You have to distinguish two different distributions

1. The distribution of prices relative to values and prices of production
2. The share of income between labour and capital

The key points in Farjoun and Machovers work is that distribution 1 is non-degenerate, and that it does
not tend to degeneracy. Thus it denies the existence of a stable state with prices equal either
to values or prices of production, and denies that the system evolves towards this. What is likely
to be stable is the spread of actual prices around values and prices of production.

In Farjoun and Machover's argument, the issue of the relative shares of labour and capital in net
turnover is rather different. They are concerned with the observation that the ratio of profits
to wages seems roughly 50/50 over long periods of time. This is not to say that it does not change,
but the changes, when plotted on a log scale, are modest. We do not see countries with 95% of income
going as wages and 5% as profits or vice versa. Why is this? Why does the share of wages/profit not tend
towards zero?

They then construct a highly abstract argument relating to the properties of Gamma distributions,
to the effect that the distribution of income  between wages and profits will be related to the
spread of wage rates relative to value added. A narrow spread of wage rates exerts a constraint
on the wage/profit share bringing it towards 50/50. 
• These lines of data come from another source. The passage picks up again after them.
-- ==== Sys2Proof/Laws/KeptChain.lean ====
section
/-!
SUPPORT. The operations of Machine/Chain.lean keep the queue and the canonical form.
-/

set_option linter.unusedSimpArgs false
set_option linter.unusedTactic false
set_option linter.unreachableTactic false

namespace Sys2Proof.Machine

theorem State.resync_kept {q : List Instr} {s : State} (h : EpochFrame) (late : Bool) (kq : Kept q s) :
    Kept q (State.resync s h late) := by
  unfold State.resync
  repeat' (
    first
      | (with_reducible assumption) | lift_lets
      | (intro x; have y : State := x; clear y; revert x; with_reducible apply kept_lift)
      | (intro x; have y : State := x.1; clear y; revert x; with_reducible apply kept_lift_fst)
      | (intro x; have y : State := x.2; clear y; revert x; with_reducible apply kept_lift_snd)
      | (intro x; clear_value x) | (with_reducible apply State.epoch_kept) | (with_reducible apply State.inc_kept)
      | (with_reducible apply State.irq_kept) | (with_reducible apply State.put_kept)
      | (with_reducible apply State.raise_kept) | simp only [kept_mk, kept_fold] | (with_reducible intro _)
      | (with_reducible apply kept_ite) | split | dsimp only)

theorem State.epochTake_kept {q : List Instr} {s : State} (h : EpochFrame) (kq : Kept q s) :
    Kept q (State.epochTake s h) := by
  unfold State.epochTake
  repeat' (
    first
      | (with_reducible assumption) | lift_lets
      | (intro x; have y : State := x; clear y; revert x; with_reducible apply kept_lift)
      | (intro x; have y : State := x.1; clear y; revert x; with_reducible apply kept_lift_fst)
      | (intro x; have y : State := x.2; clear y; revert x; with_reducible apply kept_lift_snd)
      | (intro x; clear_value x) | (with_reducible apply State.put_kept) | simp only [kept_mk, kept_fold]
      | (with_reducible intro _) | (with_reducible apply kept_ite) | split | dsimp only)

theorem State.epochRunning_kept {q : List Instr} {s : State} (h : EpochFrame) (kq : Kept q s) :
    Kept q (State.epochRunning s h) := by
  unfold State.epochRunning
  repeat' (
    first
      | (with_reducible assumption) | lift_lets
      | (intro x; have y : State := x; clear y; revert x; with_reducible apply kept_lift)
      | (intro x; have y : State := x.1; clear y; revert x; with_reducible apply kept_lift_fst)
      | (intro x; have y : State := x.2; clear y; revert x; with_reducible apply kept_lift_snd)
      | (intro x; clear_value x) | (with_reducible apply State.epoch_kept)
      | (with_reducible apply State.epochTake_kept) | (with_reducible apply State.putB_kept)
      | (with_reducible apply State.raise_kept) | (with_reducible apply State.resync_kept)
      | (with_reducible intro _) | (with_reducible apply kept_ite) | split | dsimp only)

theorem State.epochArm_kept {q : List Instr} {s : State} (h : EpochFrame) (kq : Kept q s) :
    Kept q (State.epochArm s h) := by
  unfold State.epochArm
  repeat' (
    first
      | (with_reducible assumption) | lift_lets
      | (intro x; have y : State := x; clear y; revert x; with_reducible apply kept_lift)
      | (intro x; have y : State := x.1; clear y; revert x; with_reducible apply kept_lift_fst)
      | (intro x; have y : State := x.2; clear y; revert x; with_reducible apply kept_lift_snd)
      | (intro x; clear_value x) | (with_reducible apply State.setReg_kept) | simp only [kept_mk, kept_fold]
      | (with_reducible intro _) | split | dsimp only)

theorem execEpochFrameReceived_kept {q : List Instr} (h : EpochFrame) (crcOk : Bool) (codeErrors cyc : Nat) {s : State} {z : State} (kq : Kept q s)
    (hx : execEpochFrameReceived h crcOk codeErrors cyc s = .next z) : Kept q z := by
  obtain rfl := Host.Outcome.next.inj hx
  repeat' (
    first
      | (with_reducible assumption) | lift_lets
      | (intro x; have y : State := x; clear y; revert x; with_reducible apply kept_lift)
      | (intro x; have y : State := x.1; clear y; revert x; with_reducible apply kept_lift_fst)
      | (intro x; have y : State := x.2; clear y; revert x; with_reducible apply kept_lift_snd)
      | (intro x; clear_value x) | (with_reducible apply State.codeErrors_kept)
      | (with_reducible apply State.cvnCode_kept) | (with_reducible apply State.epoch_kept)
      | (with_reducible apply State.epochArm_kept) | (with_reducible apply State.epochRunning_kept)
      | (with_reducible apply State.put_kept) | (with_reducible apply State.runTo_kept)
      | simp only [kept_mk, kept_fold] | (with_reducible intro _) | (with_reducible apply kept_ite) | split
      | dsimp only)

theorem execEpochMissing_kept {q : List Instr} {s : State} {z : State} (kq : Kept q s)
    (hx : execEpochMissing s = .next z) : Kept q z := by
  obtain rfl := Host.Outcome.next.inj hx
  repeat' (
    first
      | (with_reducible assumption) | lift_lets
      | (intro x; have y : State := x; clear y; revert x; with_reducible apply kept_lift)
      | (intro x; have y : State := x.1; clear y; revert x; with_reducible apply kept_lift_fst)
      | (intro x; have y : State := x.2; clear y; revert x; with_reducible apply kept_lift_snd)
      | (intro x; clear_value x) | (with_reducible apply State.put_kept) | simp only [kept_mk, kept_fold]
      | (with_reducible intro _) | (with_reducible apply kept_ite) | split | dsimp only)

theorem execEpochLost_kept {q : List Instr} {s : State} {z : State} (kq : Kept q s)
    (hx : execEpochLost s = .next z) : Kept q z := by
  obtain rfl := Host.Outcome.next.inj hx
  repeat' (
    first
      | (with_reducible assumption) | lift_lets
      | (intro x; have y : State := x; clear y; revert x; with_reducible apply kept_lift)
      | (intro x; have y : State := x.1; clear y; revert x; with_reducible apply kept_lift_fst)
      | (intro x; have y : State := x.2; clear y; revert x; with_reducible apply kept_lift_snd)
      | (intro x; clear_value x) | (with_reducible apply State.raise_kept) | simp only [kept_mk, kept_fold]
      | (with_reducible intro _) | (with_reducible apply kept_ite) | split | dsimp only)

theorem State.resyncLoad_kept {q : List Instr} {s : State} (l : EpochLoad) (kq : Kept q s) :
    Kept q (State.resyncLoad s l) := by
  unfold State.resyncLoad
  repeat' (
    first
      | (with_reducible assumption) | lift_lets
      | (intro x; have y : State := x; clear y; revert x; with_reducible apply kept_lift)
      | (intro x; have y : State := x.1; clear y; revert x; with_reducible apply kept_lift_fst)
      | (intro x; have y : State := x.2; clear y; revert x; with_reducible apply kept_lift_snd)
      | (intro x; clear_value x) | (with_reducible apply State.commitRetarget_kept)
      | (with_reducible apply State.composeStop_kept) | (with_reducible apply State.frameBegin_kept)
      | (with_reducible apply State.framePosition_kept) | (with_reducible apply State.lineOver_kept)
      | (with_reducible apply State.newTiming_kept) | (with_reducible apply State.put_kept)
      | (with_reducible apply State.slaveBank_kept) | (with_reducible apply State.vbNote_kept)
      | simp only [kept_mk, kept_fold] | (with_reducible intro _) | (with_reducible apply kept_ite) | split
      | dsimp only)

theorem execSlaveResyncLoad_kept {q : List Instr} {s : State} {z : State} (kq : Kept q s)
    (hx : execSlaveResyncLoad s = .next z) : Kept q z := by
  obtain rfl := Host.Outcome.next.inj hx
  repeat' (
    first
      | (with_reducible assumption) | lift_lets
      | (intro x; have y : State := x; clear y; revert x; with_reducible apply kept_lift)
      | (intro x; have y : State := x.1; clear y; revert x; with_reducible apply kept_lift_fst)
      | (intro x; have y : State := x.2; clear y; revert x; with_reducible apply kept_lift_snd)
      | (intro x; clear_value x) | (with_reducible apply State.resyncLoad_kept) | simp only [kept_mk, kept_fold]
      | (with_reducible intro _) | (with_reducible apply kept_ite) | split | dsimp only)

theorem State.setRole_kept {q : List Instr} {s : State} (r : Nat) (kq : Kept q s) :
    Kept q (State.setRole s r) := by
  unfold State.setRole
  repeat' (
    first
      | (with_reducible assumption) | (with_reducible apply State.irq_kept)
      | (with_reducible apply State.put_kept) | (with_reducible apply State.putB_kept)
      | (with_reducible apply State.safRefresh_kept) | (with_reducible intro _) | split | dsimp only)

theorem State.standbyEnter_kept {q : List Instr} {s : State} (kq : Kept q s) :
    Kept q (State.standbyEnter s) := by
  unfold State.standbyEnter
  repeat' (
    first
      | (with_reducible assumption) | lift_lets
      | (intro x; have y : State := x; clear y; revert x; with_reducible apply kept_lift)
      | (intro x; have y : State := x.1; clear y; revert x; with_reducible apply kept_lift_fst)
      | (intro x; have y : State := x.2; clear y; revert x; with_reducible apply kept_lift_snd)
      | (intro x; clear_value x) | (with_reducible apply State.setRole_kept) | simp only [kept_mk, kept_fold]
      | (with_reducible intro _) | split | dsimp only)

theorem State.conflict_kept {q : List Instr} {s : State} (kq : Kept q s) :
    Kept q (State.conflict s) := by
  unfold State.conflict
  repeat' (
    first
      | (with_reducible assumption) | lift_lets
      | (intro x; have y : State := x; clear y; revert x; with_reducible apply kept_lift)
      | (intro x; have y : State := x.1; clear y; revert x; with_reducible apply kept_lift_fst)
      | (intro x; have y : State := x.2; clear y; revert x; with_reducible apply kept_lift_snd)
      | (intro x; clear_value x) | (with_reducible apply State.inc_kept) | (with_reducible apply State.put_kept)
      | (with_reducible apply State.raise_kept) | (with_reducible apply State.standbyEnter_kept)
      | simp only [kept_mk, kept_fold] | (with_reducible intro _) | (with_reducible apply kept_ite) | split
      | dsimp only)

theorem State.presence_kept {q : List Instr} {s : State} (kq : Kept q s) :
    Kept q (State.presence s) := by
  unfold State.presence
  repeat' (
    first
      | (with_reducible assumption) | lift_lets
      | (intro x; have y : State := x; clear y; revert x; with_reducible apply kept_lift)
      | (intro x; have y : State := x.1; clear y; revert x; with_reducible apply kept_lift_fst)
      | (intro x; have y : State := x.2; clear y; revert x; with_reducible apply kept_lift_snd)
      | (intro x; clear_value x) | (with_reducible apply State.conflict_kept)
      | (with_reducible apply State.put_kept) | simp only [kept_mk, kept_fold] | (with_reducible intro _)
      | (with_reducible apply kept_ite) | split | dsimp only)

theorem execTdmEdge_kept {q : List Instr} (gap : Nat) {s : State} {z : State} (kq : Kept q s)
    (hx : execTdmEdge gap s = .next z) : Kept q z := by
  obtain rfl := Host.Outcome.next.inj hx
  repeat' (
    first
      | (with_reducible assumption) | lift_lets
      | (intro x; have y : State := x; clear y; revert x; with_reducible apply kept_lift)
      | (intro x; have y : State := x.1; clear y; revert x; with_reducible apply kept_lift_fst)
      | (intro x; have y : State := x.2; clear y; revert x; with_reducible apply kept_lift_snd)
      | (intro x; clear_value x) | (with_reducible apply State.presence_kept) | simp only [kept_mk, kept_fold]
      | (with_reducible intro _) | (with_reducible apply kept_ite) | split | dsimp only)

theorem State.claimEnter_kept {q : List Instr} {s : State} (kq : Kept q s) :
    Kept q (State.claimEnter s) := by
  unfold State.claimEnter
  repeat' (
    first
      | (with_reducible assumption) | (with_reducible apply State.setRole_kept) | (with_reducible intro _)
      | split | dsimp only)

theorem execTdmLoss_kept {q : List Instr} {s : State} {z : State} (kq : Kept q s)
    (hx : execTdmLoss s = .next z) : Kept q z := by
  obtain rfl := Host.Outcome.next.inj hx
  repeat' (
    first
      | (with_reducible assumption) | lift_lets
      | (intro x; have y : State := x; clear y; revert x; with_reducible apply kept_lift)
      | (intro x; have y : State := x.1; clear y; revert x; with_reducible apply kept_lift_fst)
      | (intro x; have y : State := x.2; clear y; revert x; with_reducible apply kept_lift_snd)
      | (intro x; clear_value x) | (with_reducible apply State.claimEnter_kept)
      | (with_reducible apply State.inc_kept) | (with_reducible apply State.put_kept)
      | (with_reducible apply State.raise_kept) | simp only [kept_mk, kept_fold] | (with_reducible intro _)
      | (with_reducible apply kept_ite) | split | dsimp only)

theorem execStandbyWaitExpiry_kept {q : List Instr} {s : State} {z : State} (kq : Kept q s)
    (hx : execStandbyWaitExpiry s = .next z) : Kept q z := by
  obtain rfl := Host.Outcome.next.inj hx
  repeat' (
    first
      | (with_reducible assumption) | (with_reducible apply State.claimEnter_kept) | (with_reducible intro _)
      | (with_reducible apply kept_ite) | split | dsimp only)

theorem execClaimToActive_kept {q : List Instr} {s : State} {z : State} (kq : Kept q s)
    (hx : execClaimToActive s = .next z) : Kept q z := by
  obtain rfl := Host.Outcome.next.inj hx
  repeat' (
    first
      | (with_reducible assumption) | (with_reducible apply State.inc_kept)
      | (with_reducible apply State.raise_kept) | (with_reducible apply State.setRole_kept)
      | (with_reducible intro _) | (with_reducible apply kept_ite) | split | dsimp only)

theorem execAbdication_kept {q : List Instr} {s : State} {z : State} (kq : Kept q s)
    (hx : execAbdication s = .next z) : Kept q z := by
  obtain rfl := Host.Outcome.next.inj hx
  repeat' (
    first
      | (with_reducible assumption) | (with_reducible apply State.standbyEnter_kept) | (with_reducible intro _)
      | (with_reducible apply kept_ite) | split | dsimp only)

theorem execTdmOutMismatch_kept {q : List Instr} (bad : Bool) {s : State} {z : State} (kq : Kept q s)
    (hx : execTdmOutMismatch bad s = .next z) : Kept q z := by
  obtain rfl := Host.Outcome.next.inj hx
  repeat' (
    first
      | (with_reducible assumption) | lift_lets
      | (intro x; have y : State := x; clear y; revert x; with_reducible apply kept_lift)
      | (intro x; have y : State := x.1; clear y; revert x; with_reducible apply kept_lift_fst)
      | (intro x; have y : State := x.2; clear y; revert x; with_reducible apply kept_lift_snd)
      | (intro x; clear_value x) | (with_reducible apply State.assertF_kept)
      | (with_reducible apply State.deassertF_kept) | simp only [kept_mk, kept_fold] | (with_reducible intro _)
      | (with_reducible apply kept_ite) | split | dsimp only)

theorem execTandemDarkEnd_kept {q : List Instr} {s : State} {z : State} (kq : Kept q s)
    (hx : execTandemDarkEnd s = .next z) : Kept q z := by
  obtain rfl := Host.Outcome.next.inj hx
  repeat' (
    first
      | (with_reducible assumption) | (with_reducible apply State.put_kept)
      | (with_reducible apply State.safRefresh_kept) | (with_reducible intro _) | (with_reducible apply kept_ite)
      | split | dsimp only)

end Sys2Proof.Machine
end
I must say, that I find this part of their theory the hardest to get my head round, and since
I have not re-read it for 3 or 4 years, it is quite possible that there are some mistakes in
my presentation above.

But none of their arguments seem to tend towards the points you are objecting to.

Paul Cockshott
Dept of Computing Science
University of Glasgow
+44 141 330 1629
www.dcs.gla.ac.uk/~wpc/reports/



-----Original Message-----
From: ope-bounces@lists.csuchico.edu on behalf of Jurriaan Bendien
Sent: Tue 4/22/2008 10:52 PM
To: Outline on Political Economy mailing list
Subject: [OPE] Reply to Paul Cockshott on neo-Smithian Marxism andequilibrium
 
Paul, 

You wrote:

"It is hard to see if Marx would have agreed with this, since it is a formulation that bourgeois economics arrived at well after his time. I think that arguements for or against it have to stand on their own
merits rather than refering back to a writer who never had to confront the problem."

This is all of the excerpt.